Hell Drivers was the first film in which Connery truly makes any kind of mark. A crime drama directed by Cy Endfield, the film is a remarkable who’s who of future stars who would influence British cinema and television in striking ways for decades.

Though Connery was not top-billed for Hell Drivers, and indeed the part he played was relatively incidental, co-star Herbert Lom would later recount how Connery would ultimately put the rest of the cast in the shade. ‘We had what was then called a star-studded cast – Stanley Baker, Pat McGoohan, Peggy Cummins, Dickie Attenborough, myself and a few others and, of course, Sean Connery’s name was never mentioned anywhere,’ he said. ‘I saw the picture advertised recently for a rerun on television and it said “HellDrivers . . . starring Sean Connery”. Full stop. I suppose that is a compliment and fame indeed, and those of us who have worked with him are proud of that.’

Connery played Johnny Kates, a lorry driver within a haulage company with ties to organised crime, part of a crew run by Patrick McGoohan’s tough and swarthy Red, but the role is strictly secondary to Stanley Baker’s unwitting protagonist Tom Yately, an ex-con dragged back towards the murky world of crime when he gets a job at the company, despite trying to go straight.

Aged 26 at the time of filming, Connery’s Johnny was a formidable, towering presence; broad-shouldered and taller than most of his compatriots, he conveyed a physicality that was reserved primarily for japes and boorish pranks with the rest of the crew. Connery was graced with relatively few lines in the film, but he nevertheless stood out amidst the fray to successfully mark his presence on the big screen for the first time.
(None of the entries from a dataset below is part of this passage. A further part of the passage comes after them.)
/-- PREDST of a restored cell: as it was saved, unless the predecessor has meanwhile ended (R51, R435). -/
def State.predNow (s : State) (b : Nat) (saved : Word) : Word :=
  let p := ((s.teamOf b).map s.predWord).getD 0
  if bit p.toNat 32 then p else saved

/-- Waits with the engine of a RAWAIT's ring renamed. -/
def Waits.move (w : Waits) (move : Nat → Nat) : Waits :=
  if w.ring.isNone then w else { w with ringArg := w.ringArg % 2 ^ 22 + move (w.ringArg / 2 ^ 22) * 2 ^ 22 }

/-- The core that a restore leaves: what R217 holds, with what belongs to the target itself or to its load phase kept. `move` gives the cell
that stands where one of the team stood. -/
def restoredCore (v k : Core) (move : Nat → Nat) : Core :=
  { v with
    st := if v.st == .halted then .halted else .free
    spcap := k.spcap
    celltemp := k.celltemp
    ctxasid := k.ctxasid
    ebal := k.ebal
    erate := k.erate
    ecost := k.ecost
    charged := 0
    duty := k.duty
    duties := k.duties
    rcache := k.rcache
    rcidx := k.rcidx
    imem := k.imem
    ueImem := k.ueImem
    ceImem := k.ceImem
    ctxt := k.ctxt
    lmbase := k.lmbase
    banks := []
    stopReq := none
    migReq := k.migReq
    landing := false
    holdCyc := 0
    rcyc := 0
    flights := v.flights.map (fun f => { f with eng := move f.eng })
    queue := v.queue.map (fun w => { w with eng := move w.eng })
    waits := v.waits.move move
    hand := { v.hand with held := v.hand.held.map (fun f => { f with eng := move f.eng }), waits := v.hand.waits.move move } }

/-- The saved state of a cell placed on core `b`; `move` gives the cell that stands where one of its team stood. With `sp` its scratchpad too
(R331). -/
def State.restoreCell (s : State) (v : SavedCell) (move : Nat → Nat) (b : Nat) (sp : Bool) : State :=
  let s := s.setCore b { restoredCore v.core (s.core b) move with predst := s.predNow b v.core.predst }
  let s := if sp then (s.zeroRun (spKey b 0) v.splen).setHomes (v.sp.map (fun p => (spKey b p.1, p.2))) else s
  { s with
    seq := max s.seq 32768
    xfers := v.xfers.foldl (fun m p => mapSet Xfer.idle m (8 * b + p.1)
      { p.2 with owner := move p.2.owner, eng := move p.2.eng, side := move p.2.side }) s.xfers
    mat := s.mat ++ v.mats.map (fun m => { m with owner := b, eng := move m.eng, held := if m.held == 1 then 2 else m.held }) }

/-- The image's own checks of R331, in their order; the reserved bits of the register words are among its reserved areas (R265). -/
def State.imageCheck (s : State) (pa : Nat) (key : Option Nat) (target : Nat) (sp : Bool) : Option Trap :=
  let rd := s.imageNat pa key
  let heads := (List.range 64).map (fun n => rd (0xD100 + 2064 * n) 16)
  let reserved : List (Nat × Nat) := [(7, 1), (14, 2), (20, 4), (32, 32), (0xF0, 16), (0x1A8, 88), (0x2B0, 8), (0x3B0, 80), (0x8F900, 1792)]
  let ctximg : Option Trap := some (trapIL 0x0F)
  let spare (off n : Nat) : Bool := rd off 8 % 2 ^ 64 != rd off 8 % 2 ^ 64 &&& (imageMask n).toNat
  let words := imageRegs.zipIdx.any (fun p => spare (0x200 + 8 * p.2) p.1) || spare 0x80 0x010 || spare 0x88 0x011 || decide (7 < rd 0x2D8 8)
    || (List.range 12).any (fun i => decide (2 ^ 11 ≤ rd (0x2E0 + 16 * i) 8) || decide (9 < rd (0x2E0 + 16 * i) 1)
          || spare (0x2E8 + 16 * i) (shadowReg (rd (0x2E0 + 16 * i) 1)))
    || (List.range 8).any (fun i => decide (2 ^ 10 ≤ rd (0x680 + 8 * i) 8) || decide (2 ^ 48 ≤ rd (0x6C0 + 8 * i) 8))
  let ue (off n : Nat) : Bool := s.ueMem.any (fun d => inRun (pa + off) n (8 * d))
  if rd 0 4 != 0x4C394349 || rd 4 2 != 1 || rd 6 1 == 0 || decide (3 < rd 6 1) || reserved.any (fun r => rd r.1 r.2 != 0) || words then ctximg
  else if ((s.teamOf target).map Team.asid) != some (rd 12 2) then ctximg
  else if sp && decide ((s.core target).spcap < rd 16 4) then ctximg
  else if heads.zipIdx.any (fun h => decide (6 ≤ h.1 % 8)
      || (bit h.1 49 && (decide (h.2 ≤ bits h.1 48 43) || (heads.getD (bits h.1 48 43) 0) % 8 == 0))) then ctximg
  else if heads.zipIdx.any (fun h => h.1 % 8 == 1 && lanes128.any (fun l =>
      (List.range 7).any (fun d => bits (rd (0xD100 + 2064 * h.2 + 16 + 16 * l) 16) (5 * d + 4) (5 * d) == 16))) then
    some (trapIL 0x06)
  else if ue 0xD100 132096 || ue 0x100 0xA8 then some (trapOf 5 0x04)
  else if ue 0 (imageSize + if sp then rd 16 4 else 0) then some (trapOf 5 0x02)
  else none

end Sys2Proof.Machine
end

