-- ==== Sys2Proof/Machine/Bundle.lean ====
section
/-!
DEFINITION. Machine/Bundle.lean: the sequencer (R29 to R38, R45 to R47, R204, R256, R292, R293, R306): fetching a bundle, its
checks in their order, the holds, issuing its operations, the end of a bundle, waits and the return to issue.
-/
namespace Sys2Proof.Machine

/-! ## Registers that an operation names (R47) -/

/-- Scalar registers that an instruction reads or writes. -/
def scalarRegs (i : Instr) : List (BitVec 6) :=
  match i with
  | .br _ c _ => [c]
  | .bri _ c b => [c, b]
  | .call d _ => [d]
  | .ret a | .loopReg a _ | .release a => [a]
  | .ctxs a b | .ctxr a b => [a, b]
  | .addSr d a b _ | .subSr d a b _ | .mulSr d a b _ | .mulh d a b _ | .div d a b _ | .rem d a b _ | .andSr d a b _ | .orSr d a b _
  | .xorSr d a b _ | .andnSr d a b _ | .shlSr d a b _ | .shrSr d a b _ | .sraSr d a b _ | .minSr d a b _ | .maxSr d a b _
  | .cmpSc d a b _ => [d, a, b]
  | .addSi d a _ | .subSi d a _ | .mulSi d a _ | .andSi d a _ | .orSi d a _ | .xorSi d a _ | .andnSi d a _ | .shlSi d a _
  | .shrSi d a _ | .sraSi d a _ | .minSi d a _ | .maxSi d a _ | .cmpSci d a _ _ | .clz d a _ | .popc d a _ | .tagl d a
  | .qpoll d a => [d, a]
  | .sel d a b c => [d, a, b, c.zeroExtend 6]
  | .movSm d a _ => [d, a]
  | .movSwi d _ | .movh d _ => [d]
  | .ext d a _ _ | .ins d a _ _ => [d, a]
  | .ld d a _ _ _ _ _ => [d, a]
  | .st d a _ _ _ _ => [d, a]
  | .amo d a _ _ _ _ => [d, a]
  | .cas d a _ _ _ _ => [d, d + 1, a]
  | .tags a b => [a, b]
  | .tagi a => [a]
  | .mfsr d _ => [d]
  | .mtsr a _ => [a]
  | .sigw a b => [a, b, b + 1, b + 2, b + 3]
  | .sfmtReg a | .sscl a _ | .sswzReg a => [a]
  | .sunf a b => [a, b]
  | .vthr f | .vbcst f => [f.b]
  | .vld f | .vst f => [f.a]
  | .vgth f | .vsct f => [f.a]
  | .mma f | .mmas f => [f.o]
  | .mrdacc f => [f.e]
  | .xstart _ dr _ _ _ => [dr]
  | .xgath dr _ _ | .xcoll dr _ _ => [dr]
  | .xskew d => [d]
  | .rawait d _ _ => [d]
  | .invr d a v l => [d, a, v, l]
  | _ => []

/-- The fields of a VA operation that name vector registers: its destination, and the sources that its entry reads from registers (R47, R300, R302,
R399). -/
def vaRegs (op : VAOp) (f : FieldsVA) : List (BitVec 6) :=
  let src (n : Nat) (r : BitVec 6) : List (BitVec 6) := if f.chs.toNat == n then [] else [r]
  match op with
  | .vcmp => src 1 f.a ++ src 2 f.b
  | .vthr => f.d :: src 1 f.a
  | .vbcst | .vidx => [f.d]
  | .vfma => f.d :: (src 1 f.a ++ src 2 f.b ++ src 3 f.c)
  | .vadd | .vsub | .vmul | .vdiv | .vmin | .vmax | .vsel | .vand | .vor | .vxor | .vshl | .vshr | .vperm => f.d :: (src 1 f.a ++ src 2 f.b)
  | .vsqrt | .vrsq | .vexp | .vabs | .vneg | .vcvt | .vqnt | .vamax | .vred | .vmov => f.d :: src 1 f.a

/-- Vector registers that an instruction reads or writes. -/
def vectorRegs (i : Instr) : List (BitVec 6) :=
  match i with
  | .vld f | .vst f => [f.d]
  | .vgth f | .vsct f => [f.d, f.b]
  | .mrdacc f => [f.d]
  | i =>
    match vaParts i with
    | some (op, f) => vaRegs op f
    | none => []

/-- The operation's scalar base stands in its latch when it is re-issued: it is read only where the operation is encoded (R306). -/
def baseInLatch (i : Instr) : Bool :=
  match i with
  | .vld _ | .vst _ | .mma _ | .mmas _ => true
  | _ => false

/-- A register that is pending: class 0 scalar, 1 vector; the core that holds it; its number. -/
abbrev PendReg := Nat × Nat × Nat

/-- The scoreboarded destination of a result in flight. -/
def Flight.pendReg (f : Flight) (c : Nat) : Option PendReg :=
  if !f.sb then none
  else match f.dest with
    | .scalar r => some (0, c, r)
    | .vector r => if f.landed then none else some (1, f.eng, r)
    | _ => none

/-- The scoreboarded destination of an operation that waits in a buffer: a done register, and that of a vector load of which a byte is
remote, as its registers stand, or that a fence holds (R47, R162, R413). -/
def State.waitingReg (s : State) (c : Nat) (w : Waiting) : Option PendReg :=
  if w.held then none
  else match w.op with
    | .xstart _ dr _ _ _ => some (0, c, dr.toNat)
    | .xgath dr _ _ => some (0, c, dr.toNat)
    | .xcoll dr _ _ => some (0, c, dr.toNat)
    | .vld f =>
      if s.isLocal c w.eng (addrCell w.eng (f.g == 1) w.x0) && !s.fenced c w.seq w.bun false then none else some (1, w.eng, f.d.toNat)
    | .vgth f =>
      if (s.laneAddrs w f).all (fun p => s.laneLocal c w f p.2) && !s.fenced c w.seq w.bun false then none else some (1, w.eng, f.d.toNat)
    | _ => none

/-- The scoreboarded destinations of a core's operations that have issued and not been written (R47). -/
def State.pendingRegs (s : State) (c : Nat) : List PendReg :=
  (s.core c).flights.filterMap (fun f => f.pendReg c) ++ (s.core c).queue.filterMap (s.waitingReg c)

/-- The operations whose pending destinations stand in a list. -/
def State.pendingOps (s : State) (c : Nat) (l : List PendReg) : List Nat :=
  ((s.core c).flights.filter (fun f => (f.pendReg c).any l.contains)).map Flight.seq
    ++ ((s.core c).queue.filter (fun w => (s.waitingReg c w).any l.contains)).map Waiting.seq

/-- The registers that an operation of an execution names, as pending registers are named. -/
def State.namedRegs (s : State) (c : Nat) (p : PendOp) : List PendReg :=
  (if p.reissue && baseInLatch p.op then [] else (scalarRegs p.op).map (fun r => (0, c, r.toNat)))
    ++ (vectorRegs p.op).map (fun r => (1, s.engine c p.slot, r.toNat))

/-! ## Fetch and decode (R292, R293, R308) -/

/-- A cause that the fetch or the decoding of a bundle finds (R207, R209). -/
def State.fetchCause (s : State) (c slot opc info : Nat) (t : Trap) : Cause :=
  { seq := s.seq + 1, cls := t.cls, detail := t.detail, async := false, bound := false, ecid := c, ipc := (s.core c).pc,
    slot := slot, opc := opc, xv := false, xslot := 0, move := 0, kv := false, kstep := 0, vav := false, addr := 0,
    info := if t.cls == 1 then info % 2 ^ 32 else 0 }

/-- The opcode of a payload (R293). -/
def payloadOpcode (slot v : Nat) : Nat := if slotWords slot == 1 then v / 2 ^ 24 else v / 2 ^ 56

/-- The opcode is marked † in its slot's map (R296, R298, R304). -/
def daggered (slot op : Nat) : Bool :=
  match slot with
  | 0 => op == 0x10 || op == 0x11 || op == 0x12
  | 1 => op == 0x32 || op == 0x33
  | 2 => op == 0x32 || op == 0x33
  | 5 => op == 0x09
  | _ => false

/-- One present payload decoded, or its trap (R293, R308). VQNT's format is checked ahead of its fields (R424). -/
def State.decodeSlot (s : State) (c h slot : Nat) : Cause ⊕ PendOp :=
  let v := s.payload c h (s.core c).pc slot
  let op := payloadOpcode slot v
  let bad (t : Trap) : Cause ⊕ PendOp := .inl (s.fetchCause c slot op v t)
  if isStoker c && (slot == 3 || slot == 4 || slot == 6) then bad (trapIL 0x0D)
  else if !isStoker c && daggered slot op then bad (trapOf 3 0x00)
  else match decode (slotFormat slot) v with
    | .bad e =>
      if slot == 3 && op == 0x16 && !vaAccepts .vqnt (fldVA v) (s.core c).fmt then bad (trapIL 0x07)
      else bad (if e = .chain then trapIL 0x04 else trapEncoding)
    | .ok .eret => if payloadWords h == 1 && headerRpt h == 0 then .inr ⟨slot, false, .eret⟩ else bad trapEncoding
    | .ok i => .inr ⟨slot, false, i⟩
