/-- One role's exchange: its checkpoint block, in a trial a second one in the old layout, then its heartbeat (R273, R276). -/
def State.exchangeRole (s : State) (r : Nat) : State :=
  if !s.acting r then s
  else
    let s := s.writeBlock r 2 (s.roleImage r).layout (s.frame % 2)
    let s := match s.firm.fwsub with
      | some h => if h.phase == 5 && h.role == r then s.writeBlock r 3 h.old.layout (2 + s.frame % 2) else s
      | none => s
    { s with firm := { s.firm with beat := mapSet false s.firm.beat r true } }

/-- EXCHANGE_SLOT: each role stoker that runs writes its block and its heartbeat (R273). -/
def State.exchangeSlot (s : State) : State := (List.range 3).foldl State.exchangeRole s

/-- Saved teams that may resume age by one major frame (R54). -/
def State.ageTeams (s : State) : State :=
  { s with sched := { s.sched with
    teams := s.sched.teams.map (fun t => if t.mayResume then { t with aged := t.aged + 1 } else t) } }

/-- The scheduler's slots of a minor frame, while its role is served (R26, R180). -/
def State.schedule (s : State) : State :=
  if !s.serves then s
  else
    let s := if s.minorOf = 0 then s.retryMigrations.ageTeams else s
    let s := { s with power := { s.power with needed := [] } }
    ((s.commandSlot.pollSlot s.minorOf).dispatchSlot).completionSlot

/-- MINOR_FRAME (R180): the scheduler's slots, and in minor frame 15 the exchange slot of every role. -/
def execMinorFrame (s : State) : Step :=
  .next (
    let s := s.schedule
    if s.minorOf = 15 && s.ident.booted then s.exchangeSlot else s)

/-! ## Swaps and slices (R49, R222, R223) -/

/-- Every cell of a team that is no donor and has not halted has waited THRESH cycles (R49). -/
def State.swapDue (s : State) (t : Team) : Bool :=
  let live := t.workers.filter (fun c => (s.core c).st != .halted)
  t.state == .resident && t.fault.isNone && !live.isEmpty
    && live.all (fun c =>
      let k := s.core c
      let n := field k.wswap 31 0
      k.st == .wait && n != 0 && decide (max 1024 n ≤ k.waitCyc) && k.late.isEmpty && k.stopReq.isNone)

/-- SWAP_OUT: with its engines drained, the team is saved and its cells are freed (R49, R218). -/
def execSwapOut (team : Nat) (s : State) : Step :=
  .next (match s.team team with
    | none => s
    | some t =>
      if s.swapDue t && t.cells.all (fun c => s.drained c && (s.core c).quiet) && !s.sched.migs.any (fun m => m.team == team) then
        let s := t.workers.foldl (fun s c => s.count c 0x1E 1) s
        ((s.captureTeam t).freeCells t).modTeam team (fun t => { t with state := .out, dep := .swap, aged := 0, asked := 0 })
      else s)

/-- SLICE.LEN in ns; values below 16 act as 16 (R223). -/
def Sched.sliceLen (c : Sched) : Nat := 1000 * max 16 (bits c.slice 15 0)

/-- Another launch waits for cells that a resident team holds: one of equal priority for a slice, or a saved team of no lower
priority (R54, R223); its cells and those of teams that leave theirs already would hold it. -/
def State.wanted (s : State) (t : Team) : Bool :=
  s.sched.teams.any (fun u =>
    let waits := s.ready u && u.asked != 0 && u.prio == t.prio
    let saved := u.mayResume && u.asked != 0 && decide (t.prio ≤ u.prio)
    (waits || saved) && t.cells.any (fun c => s.dieServes u (dieOf c) && (u.place != 1 || (u.pins.take u.size).contains c))
      && (s.choose u).isNone
      && (s.chooseFrom u u.size (s.yields (fun p => if waits then p == u.prio else decide (p ≤ u.prio)))).isSome)

/-- SLICE_EXPIRY: a team resident for its minimum, whose cells others want, is asked to yield (R223). -/
def execSliceExpiry (team : Nat) (s : State) : Step :=
  .next (match s.team team with
    | none => s
    | some t =>
      if t.state == .resident && !s.beforeFirst t && decide (t.placed + t.loadTime + max s.sched.sliceLen (2 * t.loadTime) ≤ s.now)
          && s.wanted t then s.askLeave team .slice
      else s)

end Sys2Proof.Machine
end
Later that year, he was cast in Blood Money, a British remake of Requiem for a Heavyweight, which had been originally released as part of an anthology series of feature-length dramas called Playhouse 90 on the American network, CBS. The script for Requiem for a Heavyweight had been written by Rod Serling, who would subsequently write the hugely influential The Twilight Zone, and starred Jack Palance as Harlan ‘Mountain’ McClintock. McClintock was a washed-up boxer suffering from ‘punch-drunk syndrome’ – brain damage – that would prevent him from taking part in the only sport he has ever known and escaping from a world embroiled with organised crime after his reckless manager bets the wrong way on a McClintock fight and now owes a fortune to the Mafia. It was a harsh and challenging piece of drama, with added dramatic weight and authenticity given Serling and Palance’s previous boxing experience.

After winning Emmy and Peabody awards, Requiem for a Heavyweight not only put Serling on the map as a creative force, thereby helping to pave the way for The Twilight Zone, it also encouraged him to engage in a British remake a year later, with a televised play renamed Blood Money that would go out live on the BBC’s Sunday Night Theatre programme on 31 March 1957. It would star, almost out of nowhere, Sean Connery.

Though some misgivings existed about Connery’s ability to portray a heavyweight boxer in Blood Money, he was considered visually appealing to a female audience and his accent, also initially a possible barrier, served as an effective way of depicting the ‘punch-drunk’ innocence and tragedy of McClintock’s character. Though a somewhat clichéd potboiler of a story, heavily influenced by American melodrama, Blood Money served to establish Connery as an actor capable of portraying protagonists with a flawed, haunted edge.

Sadly, Blood Money was one of the many Sunday Night Theatre episodes that did not survive the traditional purges of an era that did not value televised performance as it did celluloid, or cherish the theatrical experience, but Rakoff did, in 2014, reveal that he had recorded, for posterity, the audio of the performance, from which only still images survive. ‘I had suddenly thought,’ Rakoff told the BBC, ‘maybe this is an important piece.’

To the history of television, perhaps not. Yet to the career of Connery, this was formative. It suggested acting talent beyond his physical presence and charisma, both of which he would marry in his cinematic career as a leading man.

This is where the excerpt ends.